_WHAT TO DO_
After locating the line with "def execTimedLaunchStart (launch" in the data that follows, return it and every later line exactly, up to and including the line with "(x : Launch) =>".

[Collection entries]
--------------------
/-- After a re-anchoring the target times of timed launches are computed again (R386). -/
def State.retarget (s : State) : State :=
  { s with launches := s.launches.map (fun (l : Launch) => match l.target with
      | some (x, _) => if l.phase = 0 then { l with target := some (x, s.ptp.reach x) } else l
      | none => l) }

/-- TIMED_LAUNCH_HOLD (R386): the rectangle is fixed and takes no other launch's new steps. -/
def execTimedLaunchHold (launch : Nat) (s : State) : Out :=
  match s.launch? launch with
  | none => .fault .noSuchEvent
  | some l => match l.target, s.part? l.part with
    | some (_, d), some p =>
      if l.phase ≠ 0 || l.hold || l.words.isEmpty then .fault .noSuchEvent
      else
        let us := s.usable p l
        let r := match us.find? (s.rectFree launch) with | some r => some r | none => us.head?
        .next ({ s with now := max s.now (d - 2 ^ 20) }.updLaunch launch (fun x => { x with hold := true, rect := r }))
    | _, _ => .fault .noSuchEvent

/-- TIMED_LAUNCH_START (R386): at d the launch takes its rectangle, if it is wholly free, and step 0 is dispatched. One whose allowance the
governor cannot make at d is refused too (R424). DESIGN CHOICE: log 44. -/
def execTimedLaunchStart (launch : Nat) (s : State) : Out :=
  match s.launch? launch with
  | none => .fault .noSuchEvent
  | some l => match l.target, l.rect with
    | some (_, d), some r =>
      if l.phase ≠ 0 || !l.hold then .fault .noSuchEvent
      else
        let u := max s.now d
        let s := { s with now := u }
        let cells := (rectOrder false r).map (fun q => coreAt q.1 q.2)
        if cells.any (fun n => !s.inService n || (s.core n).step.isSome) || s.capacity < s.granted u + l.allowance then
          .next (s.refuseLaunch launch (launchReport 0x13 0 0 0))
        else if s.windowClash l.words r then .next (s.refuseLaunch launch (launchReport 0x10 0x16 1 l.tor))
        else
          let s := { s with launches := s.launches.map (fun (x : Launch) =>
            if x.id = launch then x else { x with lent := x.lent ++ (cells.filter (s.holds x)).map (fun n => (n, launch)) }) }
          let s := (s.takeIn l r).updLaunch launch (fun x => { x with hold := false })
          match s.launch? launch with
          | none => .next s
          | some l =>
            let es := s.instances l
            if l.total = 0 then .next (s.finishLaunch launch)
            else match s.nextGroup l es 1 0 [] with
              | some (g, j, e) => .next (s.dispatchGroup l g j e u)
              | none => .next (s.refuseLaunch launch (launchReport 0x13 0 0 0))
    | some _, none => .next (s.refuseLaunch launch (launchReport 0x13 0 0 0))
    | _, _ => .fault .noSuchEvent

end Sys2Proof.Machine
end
--------------------
_SOLUTION TO THIS TASK_
def execTimedLaunchStart (launch : Nat) (s : State) : Out :=
  match s.launch? launch with
  | none => .fault .noSuchEvent
  | some l => match l.target, l.rect with
    | some (_, d), some r =>
      if l.phase ≠ 0 || !l.hold then .fault .noSuchEvent
      else
        let u := max s.now d
        let s := { s with now := u }
        let cells := (rectOrder false r).map (fun q => coreAt q.1 q.2)
        if cells.any (fun n => !s.inService n || (s.core n).step.isSome) || s.capacity < s.granted u + l.allowance then
          .next (s.refuseLaunch launch (launchReport 0x13 0 0 0))
        else if s.windowClash l.words r then .next (s.refuseLaunch launch (launchReport 0x10 0x16 1 l.tor))
        else
          let s := { s with launches := s.launches.map (fun (x : Launch) =>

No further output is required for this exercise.